The desire to win him back—to be somebody Shephard could talk to and rely on—was one part of her compulsion to track down 30 April. She needed desperately to redeem herself. To make good, if it could be done. But old lies and Ricin Boy and a bomb in a West Virginia trailer had changed all that. She’d probably never hear Tom’s voice again.
You could call Bureau Headquarters,
she thought.
Get somebody in Domestic Terrorism and ask for the victims’ names. Say you’re calling from Hank’s, in Long Island . . .
But Steve Price brought her thoughts sharply back to the Porsche and the road, stilled her hand as it reached for the cell phone in her purse.
“Weird, isn’t it, to think of that girl and the big bad terrorist?” Price said conversationally. “Fucking Mommy and Daddy with her rebellion while she does the criminal genius on the side. Freud would have a field day.”
It was a sordid little story Gerry O’Brien had poured out last night: how his daughter, a slight creature with enormous dark eyes behind her thick glasses and the frail, floating fingers of a poet, had fallen in love with science and destiny. She had a gift for research, Adrienne—something of her father’s native brilliance, although Gerry O’Brien simply called it intelligence when he spoke of himself. The girl had been mesmerized by Krucevic: by his message of genetic determination, of racial purity, of the refinement of the human strain to eradicate all that was mediocre. It was an old message—old as the campaigns to Sterilize the Unfit that had swept through the West at the turn of the last century, wizened as the Nazi dream—but to Adrienne it was a revelation. Genes determined eye color, femur length, the description of an earlobe; why was it incomprehensible that they should determine intelligence as well?

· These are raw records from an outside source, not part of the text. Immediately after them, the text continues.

-- ==== Sys2Proof/Certificates/Slice0/Obligations.lean ====
section
/-! DEFINITION. The statements about the model, from the numbered rules of spec/. Each docstring names the rules it
formalises, and says where a clause rests on a choice of the model (log numbers are notes/assumptions/). -/

open Sys2Proof Sys2Proof.Machine

/-! ### Interrupt Controller -/

/-- R131: `raise(n)` queues n at the tail of `pend` when ENTRY_TIMING is boundary, and enters it at once when it is
immediate. -/
def Obligations.RaiseQueuesAtTailOrEnters : Prop :=
  ∀ (n : Nat) (s : State),
    (s.params.timing = .boundary → exec (.icRaise n) s = .next { s with pend := s.pend ++ [n] }) ∧
    (s.params.timing = .immediate → exec (.icRaise n) s = exec (.icEnter n) s)

/-- R132: at a boundary the pending numbers are entered in FIFO order, each by IC.ENTER with the number dequeued, as
long as no fatal error is present; an empty queue does nothing. That a number whose entry fails stays dequeued, and the
entries before it stay, is the model's reading of R132 beside R251 (log 13). -/
def Obligations.BoundaryEntersInFifoOrder : Prop :=
  ∀ (s : State),
    (s.pend = [] → exec .icBoundary s = .next s) ∧
    (s.fatal ≠ none → exec .icBoundary s = .next s) ∧
    (∀ n rest, s.pend = n :: rest → s.fatal = none →
      ∃ t, exec (.icEnter n) { s with pend := rest } = .next t ∧ t.pend = rest ∧ exec .icBoundary s = exec .icBoundary t)

/-- R132, R140, R256: when every pending number has a handler and the frames of all of them, one below the other on the
selected stack, are mapped, a boundary empties the queue and enters every number, each nesting on the one before, so that the last raised is on top of the active-frame stack; no
RegisterFile, parameter or log entry changes. -/
def Obligations.BoundaryEntersEveryPending : Prop :=
  ∀ (s : State), s.fatal = none →
    mappedFrom s.params.mapped
      (s.cpu.sp (spselOf s.cpu.control) - BitVec.ofNat 32 (s.pend.length * frameSize (fpcaOf s.cpu.control)))
      (s.pend.length * frameSize (fpcaOf s.cpu.control)) →
    (∀ n ∈ s.pend, 1 ≤ n ∧ n ≤ 17 ∧ s.vt.entry n ≠ 0) →
    ∃ t, exec .icBoundary s = .next t ∧ t.fatal = none ∧ t.pend = [] ∧
      t.afs.map (·.irq) = s.pend.reverse ++ s.afs.map (·.irq) ∧
      (∀ n, s.pend.getLast? = some n → t.cpu.pc = s.vt.entry n) ∧
      sameGeneral s.cpu t.cpu ∧ t.cpu.control = s.cpu.control ∧ t.cpu.fp = s.cpu.fp ∧
      t.devices = s.devices ∧ t.log = s.log ∧ sameConfig s t

/-- R133: the lookup answers the table word of a number in 1..17, with AbsentVector outside that range and ZeroVector
for a word 0, and changes nothing else. -/
def Obligations.LookupAnswersOrFaults : Prop :=
  ∀ (n : Nat) (s : State),
    (1 ≤ n → n ≤ 17 → s.vt.entry n ≠ 0 → exec (.vtLookup n) s = .next { s with ret := .word (s.vt.entry n) }) ∧
    (s.fatal = none → (n < 1 ∨ 17 < n) → exec (.vtLookup n) s = .next { s with fatal := some (.absentVector n) }) ∧
    (s.fatal = none → 1 ≤ n → n ≤ 17 → s.vt.entry n = 0 →
      exec (.vtLookup n) s = .next { s with fatal := some (.zeroVector n) })

/-- R134, with the layouts of R98 and R99 and the sizes of R142: entering a number that has a handler, on a stack whose
frame is mapped. The context is saved below the selected stack pointer, LR, IPSR and PC are written, a record is pushed,
and nothing else changes (R145): memory outside the frame, the other stack pointer, CONTROL, the general and FP registers,
`pend`, the devices. -/
def Obligations.EnterSavesContextAndJumps : Prop :=
  ∀ (n : Nat) (s : State), 1 ≤ n → n ≤ 17 → s.vt.entry n ≠ 0 →
    mappedFrom s.params.mapped (entryBase s.cpu) (frameSize (fpcaOf s.cpu.control)) →
    ∃ t, exec (.icEnter n) s = .next t ∧
      entryBase s.cpu =
        (if s.cpu.control.getLsbD 1 then s.cpu.psp else s.cpu.msp) - (if s.cpu.control.getLsbD 2 then 100#32 else 32#32) ∧
      t = { s with
        cpu := { s.cpu with
          lr := t.cpu.lr
          xpsr := t.cpu.xpsr
          pc := s.vt.entry n
          msp := if s.cpu.control.getLsbD 1 then s.cpu.msp else entryBase s.cpu
          psp := if s.cpu.control.getLsbD 1 then entryBase s.cpu else s.cpu.psp }
        mem := t.mem
        afs := { irq := n, excReturn := t.cpu.lr, spsel := s.cpu.control.getLsbD 1, fpca := s.cpu.control.getLsbD 2,
                 frameBase := entryBase s.cpu } :: s.afs } ∧
      t.cpu.lr = encodeExcReturn (s.cpu.control.getLsbD 1) (s.cpu.control.getLsbD 2) ∧
      (∀ i, t.cpu.xpsr.getLsbD i = if i < 9 then (BitVec.ofNat 9 n).getLsbD i else s.cpu.xpsr.getLsbD i) ∧
      t.mem.memRead (entryBase s.cpu + 0x00#32) 4 = s.cpu.r0 ∧ t.mem.memRead (entryBase s.cpu + 0x04#32) 4 = s.cpu.r1 ∧
      t.mem.memRead (entryBase s.cpu + 0x08#32) 4 = s.cpu.r2 ∧ t.mem.memRead (entryBase s.cpu + 0x0C#32) 4 = s.cpu.r3 ∧
      t.mem.memRead (entryBase s.cpu + 0x10#32) 4 = s.cpu.r12 ∧ t.mem.memRead (entryBase s.cpu + 0x14#32) 4 = s.cpu.lr ∧
      t.mem.memRead (entryBase s.cpu + 0x18#32) 4 = s.cpu.pc ∧ t.mem.memRead (entryBase s.cpu + 0x1C#32) 4 = s.cpu.xpsr ∧
      (s.cpu.control.getLsbD 2 = true →
        (∀ k : Fin 16, t.mem.memRead (entryBase s.cpu + BitVec.ofNat 32 (0x20 + 4 * k.val)) 4 = s.cpu.fp.s k) ∧
        t.mem.memRead (entryBase s.cpu + 0x60#32) 4 = s.cpu.fp.fpscr) ∧
      sameOutside s.mem t.mem (entryBase s.cpu) (frameSize (fpcaOf s.cpu.control))

/-- R257 and R66 for `enter`: AbsentVector, then ZeroVector, then FrameAccessUnmapped with the first unmapped address;
only `fatal` changes. Where IC.ENTER traps. -/
def Obligations.EnterChecksInOrder : Prop :=
  ∀ (n : Nat) (s : State), s.fatal = none →
    ((n < 1 ∨ 17 < n) → exec (.icEnter n) s = .next { s with fatal := some (.absentVector n) }) ∧
    (1 ≤ n → n ≤ 17 → s.vt.entry n = 0 → exec (.icEnter n) s = .next { s with fatal := some (.zeroVector n) }) ∧
    (1 ≤ n → n ≤ 17 → s.vt.entry n ≠ 0 →
      ∀ i, firstUnmappedAt s.params.mapped (entryBase s.cpu) (frameSize (fpcaOf s.cpu.control)) i →
        exec (.icEnter n) s =
          .next { s with fatal := some (.frameAccessUnmapped (entryBase s.cpu + BitVec.ofNat 32 i)) })

/-- R138, with the layouts of R98 and R99: a return while an exception is active, LR legal where that is asked for, and
the frame mapped. The registers are the frame's words, the stack pointer that LR names moves up, CONTROL bits 1 and 2
are LR's, a record is popped, and nothing else changes (R146): memory, the other stack pointer, `pend`, the devices. -/
def Obligations.ReturnRestoresFromFrame : Prop :=
  ∀ (s : State) (r : FrameRec) (rest : List FrameRec), s.afs = r :: rest →
    (s.params.strict = true → legalExcReturn s.cpu.lr = true) →
    mappedFrom s.params.mapped (s.cpu.sp (s.cpu.lr.getLsbD 2)) (if s.cpu.lr.getLsbD 4 then 32 else 100) →
    ∃ t, exec .icReturn s = .next t ∧
      (∀ a, inReturnRange a = true → exec (.icBlockEntry a) s = .next t) ∧
      t = { s with cpu := t.cpu, afs := rest } ∧
      t.cpu.r0 = s.mem.memRead (s.cpu.sp (s.cpu.lr.getLsbD 2) + 0x00#32) 4 ∧
      t.cpu.r1 = s.mem.memRead (s.cpu.sp (s.cpu.lr.getLsbD 2) + 0x04#32) 4 ∧
      t.cpu.r2 = s.mem.memRead (s.cpu.sp (s.cpu.lr.getLsbD 2) + 0x08#32) 4 ∧
      t.cpu.r3 = s.mem.memRead (s.cpu.sp (s.cpu.lr.getLsbD 2) + 0x0C#32) 4 ∧
      t.cpu.r12 = s.mem.memRead (s.cpu.sp (s.cpu.lr.getLsbD 2) + 0x10#32) 4 ∧
      t.cpu.lr = s.mem.memRead (s.cpu.sp (s.cpu.lr.getLsbD 2) + 0x14#32) 4 ∧
      t.cpu.pc = s.mem.memRead (s.cpu.sp (s.cpu.lr.getLsbD 2) + 0x18#32) 4 ∧
      t.cpu.xpsr = s.mem.memRead (s.cpu.sp (s.cpu.lr.getLsbD 2) + 0x1C#32) 4 ∧
      (s.cpu.lr.getLsbD 4 = true → t.cpu.fp = s.cpu.fp) ∧
      (s.cpu.lr.getLsbD 4 = false →
        (∀ k : Fin 16, t.cpu.fp.s k =
          s.mem.memRead (s.cpu.sp (s.cpu.lr.getLsbD 2) + BitVec.ofNat 32 (0x20 + 4 * k.val)) 4) ∧
        t.cpu.fp.fpscr = s.mem.memRead (s.cpu.sp (s.cpu.lr.getLsbD 2) + 0x60#32) 4) ∧
      t.cpu.sp (s.cpu.lr.getLsbD 2) =
        s.cpu.sp (s.cpu.lr.getLsbD 2) + (if s.cpu.lr.getLsbD 4 then 32#32 else 100#32) ∧
      t.cpu.sp (!s.cpu.lr.getLsbD 2) = s.cpu.sp (!s.cpu.lr.getLsbD 2) ∧
      (∀ i, t.cpu.control.getLsbD i =
        if i = 1 then s.cpu.lr.getLsbD 2 else if i = 2 then !s.cpu.lr.getLsbD 4 else s.cpu.control.getLsbD i)

/-- R257 for `return`: ReturnOutsideHandler, then IllegalExcReturn, then FrameAccessUnmapped; only `fatal` changes.
Where IC.RETURN traps. -/
def Obligations.ReturnChecksInOrder : Prop :=
  ∀ (s : State), s.fatal = none →
    (s.afs = [] → exec .icReturn s = .next { s with fatal := some (.returnOutsideHandler s.cpu.lr) }) ∧
    (s.afs ≠ [] → s.params.strict = true → legalExcReturn s.cpu.lr = false →
      exec .icReturn s = .next { s with fatal := some (.illegalExcReturn s.cpu.lr) }) ∧
    (s.afs ≠ [] → (s.params.strict = true → legalExcReturn s.cpu.lr = true) →
      ∀ i, firstUnmappedAt s.params.mapped (s.cpu.sp (decodeSpsel s.cpu.lr)) (frameSize (decodeFpca s.cpu.lr)) i →
        exec .icReturn s = .next
          { s with fatal := some (.frameAccessUnmapped (s.cpu.sp (decodeSpsel s.cpu.lr) + BitVec.ofNat 32 i)) })

/-- R141, the §8 property as the source words it: an entry followed at once by a return restores every register, both
stack pointers, CONTROL and the active-frame stack; only the bytes of the frame remain changed. -/
def Obligations.EnterThenReturnRestoresEverything : Prop :=
  ∀ (n : Nat) (s t : State), exec (.icEnter n) s = .next t → t.fatal = none →
    exec .icReturn t = .next { s with mem := t.mem }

“She fell under his thrall,” O’Brien had said, as though the girl had been taken body and soul into the realm of the Undead. “She could talk of nothing else. How her career path was formed. The search for what she called the Intelligence Gene. I thought it was all science. I didn’t understand he’d taken her until the baby began to show.”
It was all comprehensible then: the sudden abandonment as Mlan returned to Yugoslavia and his own private war; the O’Briens’ hasty return to the United States; the disappearance of Adrienne from the divorce decree. By that time, O’Brien explained, she was living in a home for unwed mothers and had declared herself a ward of the state. She refused to recognize Candace and Gerry as her parents.

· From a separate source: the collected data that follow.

theorem Memory.read_memWrite_outside (m : Memory) (a : Word) (n : Nat) (v : Word) (x : Nat) (h : outside a n x) :
    (m.memWrite a n v).read x = m.read x :=
  Memory.read_writeBytes_outside _ m a x (by simpa using h)

/-- Two offsets below 2^32 from one address give different addresses. -/
theorem Word.offset_ne (a : Word) {i j : Nat} (hi : i < 2 ^ 32) (hj : j < 2 ^ 32) (h : i ≠ j) :
    (a + BitVec.ofNat 32 i).toNat ≠ (a + BitVec.ofNat 32 j).toNat := by
  simp only [BitVec.toNat_add, BitVec.toNat_ofNat]
  have := a.isLt
  omega

/-- The i-th byte written reads as the i-th of the list. -/
theorem Memory.read_writeBytes_at (bs : List Byte) :
    ∀ (m : Memory) (a : Word) (i : Nat) (h : i < bs.length), bs.length ≤ 2 ^ 32 →
      (m.writeBytes a bs).read (a + BitVec.ofNat 32 i).toNat = bs[i] := by
  induction bs with
  | nil => intro m a i h; exact absurd h (Nat.not_lt_zero _)
  | cons b bs ih =>
    intro m a i h hl
    simp only [List.length_cons] at h hl
    cases i with
    | zero =>
      rw [Memory.writeBytes, Memory.read_writeBytes_outside]
      · simp
      · intro j hj
        have := Word.offset_ne a (i := 0) (j := j + 1) (by omega) (by omega) (by omega)
        rw [Word.add_one_add]; exact this
    | succ i =>
      rw [Memory.writeBytes, ← Word.add_one_add, ih _ _ i (by omega) (by omega)]
      simp

theorem Memory.readBytes_length (m : Memory) (n : Nat) : ∀ a, (m.readBytes a n).length = n := by
  induction n with
  | zero => intro a; rfl
  | succ n ih => intro a; simp [Memory.readBytes, ih]

theorem Memory.getElem_readBytes (m : Memory) (n : Nat) :
    ∀ (a : Word) (i : Nat) (h : i < (m.readBytes a n).length), (m.readBytes a n)[i] = m.read (a + BitVec.ofNat 32 i).toNat := by
  induction n with
  | zero => intro a i h; simp [Memory.readBytes] at h
  | succ n ih =>
    intro a i h
    cases i with
    | zero => simp [Memory.readBytes]
    | succ i => simp only [Memory.readBytes, List.getElem_cons_succ, ih, Word.add_one_add]

/-- Reading the bytes just written gives them back. -/
theorem Memory.readBytes_writeBytes (m : Memory) (a : Word) (bs : List Byte) (h : bs.length ≤ 2 ^ 32) :
    (m.writeBytes a bs).readBytes a bs.length = bs := by
  apply List.ext_getElem (Memory.readBytes_length _ _ _)
  intro i h1 h2
  rw [Memory.getElem_readBytes, Memory.read_writeBytes_at bs m a i h2 h]

/-- Bytes read are the same in memories that agree on them. -/
theorem Memory.readBytes_congr (m m' : Memory) (n : Nat) :
    ∀ a : Word, (∀ i, i < n → m.read (a + BitVec.ofNat 32 i).toNat = m'.read (a + BitVec.ofNat 32 i).toNat) →
      m.readBytes a n = m'.readBytes a n := by
  induction n with
  | zero => intro a _; rfl
  | succ n ih =>
    intro a h
    have h0 := h 0 (Nat.succ_pos n)
    simp only [Memory.readBytes]
    rw [ih (a + 1) fun i hi => by rw [Word.add_one_add]; exact h (i + 1) (Nat.succ_lt_succ hi)]
    simpa using h0

theorem Memory.memRead_congr (m m' : Memory) (a : Word) (n : Nat)
    (h : ∀ i, i < n → m.read (a + BitVec.ofNat 32 i).toNat = m'.read (a + BitVec.ofNat 32 i).toNat) :
    m.memRead a n = m'.memRead a n := by
  unfold Memory.memRead; rw [Memory.readBytes_congr m m' n a h]

/-- An n-byte read of an n-byte write gives the value's n low bytes. -/
theorem Memory.memRead_memWrite (m : Memory) (a : Word) (n : Nat) (v : Word) (hn : n ≤ 4) :
    (m.memWrite a n v).memRead a n = BitVec.ofNat 32 (v.toNat % 2 ^ (8 * n)) := by
  have h := Memory.readBytes_writeBytes m a (leBytes n v.toNat) (by simp; omega)
  rw [leBytes_length] at h
  unfold Memory.memRead Memory.memWrite
  rw [h, leValue_leBytes, show (256 : Nat) = 2 ^ 8 from rfl, ← Nat.pow_mul]

theorem Memory.memRead_memWrite_word (m : Memory) (a v : Word) : (m.memWrite a 4 v).memRead a 4 = v := by
  rw [Memory.memRead_memWrite m a 4 v (by omega)]
  apply BitVec.eq_of_toNat_eq
  simp [Nat.mod_eq_of_lt v.isLt]

/-! ### Words pushed as a frame -/

theorem Word.add_four_add (a : Word) (i : Nat) : a + 4 + BitVec.ofNat 32 i = a + BitVec.ofNat 32 (4 + i) := by
  rw [BitVec.add_assoc]; congr 1; apply BitVec.eq_of_toNat_eq; simp

/-- A byte outside the words pushed reads as before. -/
theorem Memory.read_pushWords_outside (ws : List Word) :
    ∀ (m : Memory) (a : Word) (x : Nat), outside a (4 * ws.length) x → (m.pushWords a ws).read x = m.read x := by
  induction ws with
  | nil => intro m a x _; rfl
  | cons w ws ih =>
    intro m a x h
    rw [Memory.pushWords, Memory.read_memWrite_outside, ih]
    · intro i hi
      rw [Word.add_four_add]
      exact h (4 + i) (by simp only [List.length_cons]; omega)
    · intro i hi
      exact h i (by simp only [List.length_cons]; omega)

theorem Word.add_ofNat_add (a : Word) (i j : Nat) :
    a + BitVec.ofNat 32 i + BitVec.ofNat 32 j = a + BitVec.ofNat 32 (i + j) := by
  rw [BitVec.add_assoc]; congr 1; apply BitVec.eq_of_toNat_eq; simp

/-- The k-th word pushed reads as the k-th of the list. -/
theorem Memory.memRead_pushWords (ws : List Word) :
    ∀ (m : Memory) (a : Word) (k : Nat) (h : k < ws.length), 4 * ws.length ≤ 2 ^ 32 →
      (m.pushWords a ws).memRead (a + BitVec.ofNat 32 (4 * k)) 4 = ws[k] := by
  induction ws with
  | nil => intro m a k h; exact absurd h (Nat.not_lt_zero _)
  | cons w ws ih =>
    intro m a k h hl
    simp only [List.length_cons] at h hl
    cases k with
    | zero => simpa [Memory.pushWords] using Memory.memRead_memWrite_word (m.pushWords (a + 4) ws) a w
    | succ k =>
      have hk := ih m (a + 4) k (by omega) (by omega)
      rw [Word.add_four_add, show 4 + 4 * k = 4 * (k + 1) by omega] at hk
      rw [List.getElem_cons_succ, ← hk, Memory.pushWords]
      apply Memory.memRead_congr
      intro i hi
      apply Memory.read_memWrite_outside
      intro j hj
      rw [Word.add_ofNat_add]
      exact Word.offset_ne a (by omega) (by omega) (by omega)

/-! ### MAPPED -/

/-- The check finds nothing exactly when every byte is mapped. -/
theorem firstUnmapped_none (mapped : List Region) (n : Nat) :
    ∀ a : Word, firstUnmapped mapped a n = none ↔ ∀ i, i < n → isMapped mapped (a + BitVec.ofNat 32 i) = true := by
  induction n with
  | zero => intro a; simp [firstUnmapped]
  | succ n ih =>
    intro a
    constructor
    · intro h i hi
      unfold firstUnmapped at h
      split at h
      · next hm =>
        cases i with
        | zero => simpa using hm
        | succ i => rw [← Word.add_one_add]; exact (ih (a + 1)).1 h i (by omega)
      · cases h
    · intro h
      unfold firstUnmapped
      have h0 : isMapped mapped a = true := by simpa using h 0 (Nat.succ_pos n)
      rw [if_pos h0]
      exact (ih (a + 1)).2 fun i hi => by rw [Word.add_one_add]; exact h (i + 1) (by omega)

/-- The check answers an unmapped byte before which every byte is mapped. -/
theorem firstUnmapped_some (mapped : List Region) (n : Nat) :
    ∀ a x : Word, firstUnmapped mapped a n = some x →
      ∃ i, i < n ∧ x = a + BitVec.ofNat 32 i ∧ isMapped mapped x = false ∧
        ∀ j, j < i → isMapped mapped (a + BitVec.ofNat 32 j) = true := by
  induction n with
  | zero => intro a x h; simp [firstUnmapped] at h
  | succ n ih =>
    intro a x h
    unfold firstUnmapped at h
    split at h
    · next hm =>
      obtain ⟨i, hi, hx, hu, hb⟩ := ih (a + 1) x h
      refine ⟨i + 1, by omega, by rw [hx, Word.add_one_add], hu, ?_⟩
      intro j hj
      cases j with
      | zero => simpa using hm
      | succ j => rw [← Word.add_one_add]; exact hb j (by omega)
    · next hm =>
      cases h
      exact ⟨0, Nat.succ_pos n, by simp, by simpa using hm, fun j hj => absurd hj (Nat.not_lt_zero j)⟩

“But why the divorce?” Steve Price had asked quietly. “What did this mess have to do with the two of you?”
“I can see you’re not a parent,” the professor said simply. “If you were, that is a question you would never have to ask.”
They were driving now toward the Allegheny Mountains and Rochester, Pennsylvania, because in the last few seconds before showing them the door Gerry O’Brien had given them Adrienne’s address.

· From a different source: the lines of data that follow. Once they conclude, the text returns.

/-- Everything `return` can do (R138, R257): one of the three errors, in order, or the pop. -/
theorem excReturn_cases (s : State) :
    (s.afs = [] ∧ excReturn s = raiseFatal (.returnOutsideHandler s.cpu.lr) s) ∨
    (s.afs ≠ [] ∧ s.params.strict = true ∧ legalExcReturn s.cpu.lr = false ∧
      excReturn s = raiseFatal (.illegalExcReturn s.cpu.lr) s) ∨
    (∃ a, s.afs ≠ [] ∧ (s.params.strict = true → legalExcReturn s.cpu.lr = true) ∧
      firstUnmapped s.params.mapped (s.cpu.sp (decodeSpsel s.cpu.lr)) (frameSize (decodeFpca s.cpu.lr)) = some a ∧
      excReturn s = raiseFatal (.frameAccessUnmapped a) s) ∨
    (∃ r rest, s.afs = r :: rest ∧ (s.params.strict = true → legalExcReturn s.cpu.lr = true) ∧
      firstUnmapped s.params.mapped (s.cpu.sp (decodeSpsel s.cpu.lr)) (frameSize (decodeFpca s.cpu.lr)) = none ∧
      excReturn s = { s with cpu := returnCpu s.cpu s.mem s.cpu.lr, afs := rest }) := by
  unfold excReturn
  split
  · next h => exact .inl ⟨h, rfl⟩
  · next r rest h =>
    have hne : s.afs ≠ [] := by rw [h]; exact List.cons_ne_nil _ _
    split
    · next hl =>
      simp only [Bool.and_eq_true, Bool.not_eq_true'] at hl
      exact .inr (.inl ⟨hne, hl.1, hl.2, rfl⟩)
    · next hl =>
      have hl' : s.params.strict = true → legalExcReturn s.cpu.lr = true := by
        intro hs; simpa [hs] using hl
      split
      · next a ha => exact .inr (.inr (.inl ⟨a, hne, hl', ha, rfl⟩))
      · next hn => exact .inr (.inr (.inr ⟨r, rest, h, hl', hn, rfl⟩))

/-- `enter` never touches the pending queue (R145). -/
@[simp] theorem enter_pend (n : Nat) (s : State) : (enter n s).pend = s.pend := by
  rcases enter_cases n s with ⟨f, -, h⟩ | ⟨h', a, -, -, h⟩ | ⟨h', -, -, h⟩ <;> rw [h] <;> simp

/-! ### RegisterFiles -/

theorem find_map_keep {α : Type} (l : List α) (p q : α → Bool) (f : α → α) (hf : ∀ x ∈ l, p (if q x then f x else x) = p x) :
    (l.map fun x => if q x then f x else x).find? p = (l.find? p).map fun x => if q x then f x else x := by
  induction l with
  | nil => rfl
  | cons x l ih =>
    have hx := hf x (by simp)
    have hl := ih fun y hy => hf y (by simp [hy])
    simp only [List.map_cons, List.find?_cons, hx]
    cases p x <;> simp [hl]

/-- A device lookup after an update that keeps identifiers. -/
theorem device_updateDevice (s : State) (d e : Ident) (f : Device → Device) (hf : ∀ x, (f x).id = x.id) :
    (s.updateDevice d f).device e = if e = d then (s.device d).map f else s.device e := by
  unfold State.device
  rw [updateDevice_devices, find_map_keep]
  · by_cases h : e = d
    · subst h
      simp only [if_true]
      cases hx : s.devices.find? (fun x => x.id == e) with
      | none => rfl
      | some x =>
        have : x.id == e := by simpa using List.find?_some hx
        simp only [Option.map_some, this, if_true]
    · rw [if_neg h]
      cases hx : s.devices.find? (fun x => x.id == e) with
      | none => rfl
      | some x =>
        have hxe : x.id = e := by simpa using List.find?_some hx
        have : (x.id == d) = false := by simp [hxe, h]
        simp only [Option.map_some, this, Bool.false_eq_true, if_false]
  · intro x _
    split <;> simp [hf]

/-- The RegisterFile stores what setByAddress is given, under the register's own address (R194). -/
theorem byAddress_regsSetByAddr (regs : List Reg) (a b v : Word) :
    byAddress (regsSetByAddr regs a v) b =
      (byAddress regs b).map fun r => if r.addr == a then { r with value := v } else r := by
  unfold byAddress regsSetByAddr
  rw [find_map_keep]
  intro x _
  split <;> rfl

theorem byName_regsSetByAddr (regs : List Reg) (a v : Word) (name : Ident) :
    byName (regsSetByAddr regs a v) name =
      (byName regs name).map fun r => if r.addr == a then { r with value := v } else r := by
  unfold byName regsSetByAddr
  rw [find_map_keep]
  intro x _
  split <;> rfl

theorem byName_regsSetByName (regs : List Reg) (name nm : Ident) (v : Word) :
    byName (regsSetByName regs name v) nm =
      (byName regs nm).map fun r => if r.name == name then { r with value := v } else r := by
  unfold byName regsSetByName
  rw [find_map_keep]
  intro x _
  split <;> rfl

theorem byAddress_regsSetByName (regs : List Reg) (name : Ident) (a v : Word) :
    byAddress (regsSetByName regs name v) a =
      (byAddress regs a).map fun r => if r.name == name then { r with value := v } else r := by
  unfold byAddress regsSetByName
  rw [find_map_keep]
  intro x _
  split <;> rfl

theorem regsSetByAddr_names (regs : List Reg) (a v : Word) :
    (regsSetByAddr regs a v).map (·.name) = regs.map (·.name) := by
  simp only [regsSetByAddr, List.map_map]
  apply List.map_congr_left
  intro r _
  simp only [Function.comp]
  split <;> rfl

theorem regsSetByAddr_addrs (regs : List Reg) (a v : Word) :
    (regsSetByAddr regs a v).map (·.addr) = regs.map (·.addr) := by
  simp only [regsSetByAddr, List.map_map]
  apply List.map_congr_left
  intro r _
  simp only [Function.comp]
  split <;> rfl

theorem regsSetByName_names (regs : List Reg) (name : Ident) (v : Word) :
    (regsSetByName regs name v).map (·.name) = regs.map (·.name) := by
  simp only [regsSetByName, List.map_map]
  apply List.map_congr_left
  intro r _
  simp only [Function.comp]
  split <;> rfl

theorem regsSetByName_addrs (regs : List Reg) (name : Ident) (v : Word) :
    (regsSetByName regs name v).map (·.addr) = regs.map (·.addr) := by
  simp only [regsSetByName, List.map_map]
  apply List.map_congr_left
  intro r _
  simp only [Function.comp]
  split <;> rfl

/-- A list without a repeat has no duplicate. -/
theorem firstRepeat_none {α : Type} [DecidableEq α] (l : List α) : firstRepeat l = none ↔ l.Nodup := by
  induction l with
  | nil => simp [firstRepeat]
  | cons x xs ih =>
    unfold firstRepeat
    split
    · next h => simp [h]
    · next h => simp [h, ih]

/-- What `firstRepeat` answers stands twice in the list. -/
theorem firstRepeat_some {α : Type} [DecidableEq α] (l : List α) (x : α) (h : firstRepeat l = some x) :
    x ∈ l ∧ ¬ l.Nodup := by
  refine ⟨?_, fun hn => by rw [(firstRepeat_none l).2 hn] at h; cases h⟩
  induction l with
  | nil => simp [firstRepeat] at h
  | cons y ys ih =>
    unfold firstRepeat at h
    split at h
    · cases h; simp
    · simp [ih h]

/-- A list with a repeat has one that `firstRepeat` answers. -/
theorem firstRepeat_duplicate {α : Type} [DecidableEq α] (l : List α) (h : ¬ l.Nodup) :
    ∃ x, firstRepeat l = some x ∧ List.Duplicate x l := by
  induction l with
  | nil => exact absurd List.nodup_nil h
  | cons y ys ih =>
    unfold firstRepeat
    split
    · next hm => exact ⟨y, rfl, List.Duplicate.cons_mem hm⟩
    · next hm =>
      obtain ⟨x, e, hx⟩ := ih fun hn => h (List.nodup_cons.2 ⟨hm, hn⟩)
      exact ⟨x, e, List.Duplicate.cons_duplicate hx⟩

“She never gave up the child for adoption,” he told them. “I understand it was a boy. She lives in seclusion, in a sort of house attached to a laboratory; the recipient, I believe, of a MacArthur Fellowship. I suppose I ought to be proud. She has accomplished so much—”
“How did you get her address,” Caroline interrupted, “if she cut all ties to you?”
“My wife. She had it from Krucevic.” The mild blue eyes met Caroline’s bleakly. “I learned only a few months ago that the two of them had corresponded for years. I may add that it was one of the greatest shocks of my life.”